=== Your instructions ===
Your answer needs to include each line of the records in which the string "effOff" can be found.

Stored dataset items
————————
/-- The faults of an access, in the order of its lanes: those of its checks, and what the other lanes would have met (R222). -/
def mergeFaults (offs : List (Nat × BitVec 64)) (a b : List (Nat × MemFault)) : List (Nat × MemFault) :=
  offs.filterMap (fun o => (a ++ b).find? (fun e => e.1 = o.1))

/-- An access through a slot by some lanes, each with its offset: checks, translation and watchpoints (R222, R429). `also` says what a lane that
passes them would meet at its place, where the instruction reads that at once. -/
def Iss.reach (x : Iss) (h : Option Handle) (need : Need) (offs : List (Nat × BitVec 64)) (also : Spot → Option MemFault := fun _ => none) :
    Reached :=
  let r := x.s.resolveLanes x.c h need offs
  let x := { x with s := r.2.2 }
  if !r.2.1.isEmpty then
    .bad (.trap (laneTrap x.act (mergeFaults offs r.2.1 (r.1.filterMap (fun i => (also i.spot).map (fun f => (i.fibre, f)))))) x)
  else if x.c.ignoreWatch.contains x.place then .ok r.1 x
  else match x.c.watchHit need.read need.write r.1 with
    | none => .ok r.1 x
    | some (n, lanes) => .bad (x.watchStop n lanes)

/-! ## Memory operands (02_encoding.md R32; 08_memory.md R220) -/

end Sys2Proof.Machine

namespace Sys2Proof

/-- The byte offset: OFF8, or the literal (R32). -/
def Main.memOff (m : Main) : BitVec 64 :=
  match m.lit with
  | none => m.b.signExtend 64
  | some l => l.signExtend 64

end Sys2Proof

namespace Sys2Proof.Machine

/-- The effective offset of a fibre's operand: base register, immediate and stream (R220). -/
def effOff (c : Coil) (slot : Nat) (base : Word) (imm : BitVec 64) (f : Fibre) : BitVec 64 :=
  base.setWidth 64 + imm + c.streamOffset slot f

/-- The lanes of a memory operand with a V base. -/
def Iss.memLanes (x : Iss) (m : Main) (imm : BitVec 64) : List (Nat × BitVec 64) :=
  x.lanes.map (fun f => (f.idx, effOff x.src m.mod (f.getV m.a.toNat) imm f))

/-- The lane of a uniform memory operand: the lowest fibre's stream offset (03_integer.md R92). -/
def Iss.uniLane (x : Iss) (m : Main) : List (Nat × BitVec 64) :=
  (x.lowest.map (fun f => (f.idx, effOff x.src m.mod (x.src.getS m.a.toNat) m.memOff f))).toList

/-! ## Reading (R221, R230, R234) -/

/-- A byte and whether it is poisoned. -/
abbrev PByte := Byte × Bool

/-- Puts forwarded bytes over a read of n bytes at an address. -/
def overlay (base : List PByte) (lo : Nat) (at_ : Nat) (d : List Byte) (bad : Bool) : List PByte :=
  base.zipIdx.map (fun p =>
    let a := lo + p.2
    if at_ ≤ a && a < at_ + d.length then (d.getD (a - at_) 0, bad) else p.1)

/-- A fibre's own buffered stores over a piece of memory, oldest first (R234). -/
def forwardMem (c : Coil) (i : Nat) (pa : Nat) (l : List PByte) : List PByte :=
  c.stores.foldl (fun l st =>
    match st.tgt, st.op with
    | .mem q _ _ _ _ _ _, .bytes d bad => if st.fibre = i then overlay l pa q d bad else l
    | _, _ => l) l

/-- The same for a peer's memory. -/
def forwardPeer (c : Coil) (i : Nat) (dev : BitVec 16) (va : BitVec 64) (l : List PByte) : List PByte :=
  c.stores.foldl (fun l st =>
    match st.tgt, st.op with
    | .peer e q _, .bytes d bad => if st.fibre = i && e = dev then overlay l va.toNat q.toNat d bad else l
    | _, _ => l) l

/-- The same for a PCIe window. -/
def forwardHost (c : Coil) (i : Nat) (pa : Nat) (l : List PByte) : List PByte :=
  c.stores.foldl (fun l st =>
    match st.tgt, st.op with
    | .hostio q _ _, .bytes d bad => if st.fibre = i then overlay l pa q d bad else l
    | _, _ => l) l

/-- The CACHE of an access that takes what the L1 holds, which is known to be there. -/
def cacheHeld : Nat := 3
————————
=== Exercise answer ===
def effOff (c : Coil) (slot : Nat) (base : Word) (imm : BitVec 64) (f : Fibre) : BitVec 64 :=
  x.lanes.map (fun f => (f.idx, effOff x.src m.mod (f.getV m.a.toNat) imm f))
  (x.lowest.map (fun f => (f.idx, effOff x.src m.mod (x.src.getS m.a.toNat) m.memOff f))).toList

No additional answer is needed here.